In the magnetic head, it is more favorable that the third magnetic layer comprises at least one layer of layers composed of CoNiFe system magnetic material. The third magnetic layer composed of CoNiFe system magnetic material may be such structure that it comprises, in addition to a layer of CoNiFe system magnetic material, a layer of NiFe system magnetic layer laminated with the CoNiFe system magnetic material, and at least one layer of the layers of CoNiFe system magnetic material is allocated so as to contact with the second magnetic layer.
In addition, it is more favorable that the first magnetic layer is composed of a CoNiFe system magnetic material, or a layer of a magnetic material whose main constituent is CoNiFeX, where X is at least one element selected from a group of Cr, Ti, V, Ru, Rh, Pd, Os, Ir and Pt.
Furthermore, in the magnetic head according to the first aspect of the invention, a layer of a non-magnetic material may be provided as a base layer for the first magnetic layer. Favorably, the base layer includes at least one layer of a film of non-magnetic material selected from a group of Ti, Ta, Cr, TiW, TaN, TiN, Mo, Si and SiN. Also, thickness of the base layer may be selected from a scope of 10 nm to 50 nm.

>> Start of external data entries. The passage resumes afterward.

/-- A report of another module about a target there (R241, R255, R416): the fault is recorded against the issuing core, once
per transfer and code for its bytes. The report of a bare TSIG names no bundle (DESIGN CHOICE, log 95). -/
def State.reported (s : State) (r : TargetReport) : State :=
  match s.core? r.issuer, fcodeOf r.fault with
  | some c, some code =>
    if r.tsig then s.raise r.issuer code (some .s) r.bundle (tsigDetail false r.unit)
    else match c.xfer? r.queue r.idx with
      | none => s
      | some x =>
        let steps := c.step - x.step
        if r.announce then s.raise r.issuer code (some .x) x.bundle (annDetail false x steps)
        else if x.raised.contains code then s
        else
          (s.updCore r.issuer fun c => c.updXfer x.q x.idx x.gen fun z => { z with raised := z.raised ++ [code] }).raise
            r.issuer code (some .x) x.bundle (targetDetail 3 r.write r.unit r.stack x.q x.idx steps)
  | _, _ => s

/-! ### Discovery (R361 to R363) -/

/-- DISCOVERY_AND_IDENTITY (R361): a verified identity is kept, and this module's own answers it; one that fails is left out
with AUTH_FAIL. -/
def execDiscoveryAndIdentity (id : Identity) (s : State) : Res :=
  match s.kol.discovering with
  | none => .next s
  | some d =>
    if 16 ≤ id.port then .refused (.noSuchPort id.port)
    else if !s.identityOk id then .next (s.raiseModule .authFail (0x06 + 512 * id.certSlot))
    else
      let s := if id.near = 0 then
          (s.updPort id.port fun p => { p with up := true, trained := true, partnerSerial := id.serial }).identify id.port
        else s
      .next { s with kol := { s.kol with
        discovering := some { d with
          verified := (d.verified.filter fun v => v.port != id.port || v.near != id.near) ++ [id] } } }

/-- A verified link of the domain: the serial numbers of its ends, its port, and whether the two ends name one port (R256,
R361). -/
structure KLink where
  a : Nat
  b : Nat
  port : Nat
  agrees : Bool
deriving DecidableEq, Repr

/-- The verified links that discovery has heard of. -/
def linksOf (own : Nat) (vs : List Identity) : List KLink :=
  vs.map fun v =>
    { a := if v.near = 0 then own else v.near, b := v.serial, port := v.port
      agrees := match v.peer with | some p => p == v.port | none => true }

/-- The master among this module and those it has heard of: the named serial when present, else the lowest (R362). -/
def chooseMaster (own named : Nat) (ls : List KLink) : Nat :=
  let all := own :: ls.flatMap fun l => [l.a, l.b]
  if named != 0 && all.contains named then named else all.foldl min own

/-- Numbers of modules, by serial number. -/
abbrev Numbers := List (Nat × Nat)

/-- The number of a serial. -/
def Numbers.of (t : Numbers) (serial : Nat) : Option Nat := (t.find? fun x => x.1 == serial).map fun x => x.2

/-- What a link says of the number of one end by the other's: none for a spare (R256). -/
def KLink.gives (l : KLink) (t : Numbers) : List (Nat × Nat) :=
  let one (x y : Nat) : List (Nat × Nat) := match (t.of x).bind fun n => portPartner n l.port with
    | some m => [(y, m)]
    | none => []
  one l.a l.b ++ one l.b l.a

/-- One more breadth of numbers from the master on (R362). -/
def Numbers.grow (ls : List KLink) (t : Numbers) : Numbers :=
  ls.foldl (fun u l => (l.gives t).foldl (fun (u : Numbers) x => if (u.of x.1).isSome then u else u ++ [x]) u) t

/-- The numbers after some breadths. -/
def Numbers.walk (ls : List KLink) (n : Nat) (t : Numbers) : Numbers :=
  match n with
  | 0 => t
  | k + 1 => Numbers.walk ls k (t.grow ls)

On the other hand, in the magnetic head according to the first aspect of the invention, for example, in case that the third magnetic layer includes a CoNiFe system magnetic material, it is favorable that a layer of a magnetic material of NiFe system alloy is used in the second magnetic layer. Also, it is more favorable that thickness of said second magnetic layer is selected from a scope of 5 nm to 100 nm.
A magnetic head according to the invention may comprise, in addition to the inductive head type recording head, a magnetoresistive effect type read head used when reading record on a magnetic medium. The magnetoresistive effect type read head may be a structure that it comprises a first magnetic shield and a second magnetic shield opposing to each other and an insulating layer isolating between them, and one of the opposing magnetic shields is formed, together with the first magnetic core of the inductive type recording head, into one body. Also, one of the opposing magnetic shields may be used as the first magnetic core of the inductive head type recording head.
According to the second aspect of the invention, a magnetic recording-reproducing device comprises the magnetic head according to the invention installed therein.
According to the third aspect of the invention, a method for making a magnetic head, comprises:
in making the second magnetic core composing said inductive head type recording head, a process for making a first magnetic layer composing the second magnetic core, a second magnetic layer formed on the first magnetic layer, and a third magnetic layer formed to be a desired shape on the second magnetic layer by frame plating comprises the steps of:
forming the first magnetic layer using physical vapor deposition method;
forming the second magnetic layer using physical vapor deposition method;
forming a desired shape of resist frame on the second magnetic layer; and
forming, using the desired shape of resist frame, the third magnetic layer formed by frame plating by electroplating method by supplying electric current at least to the second magnetic layer.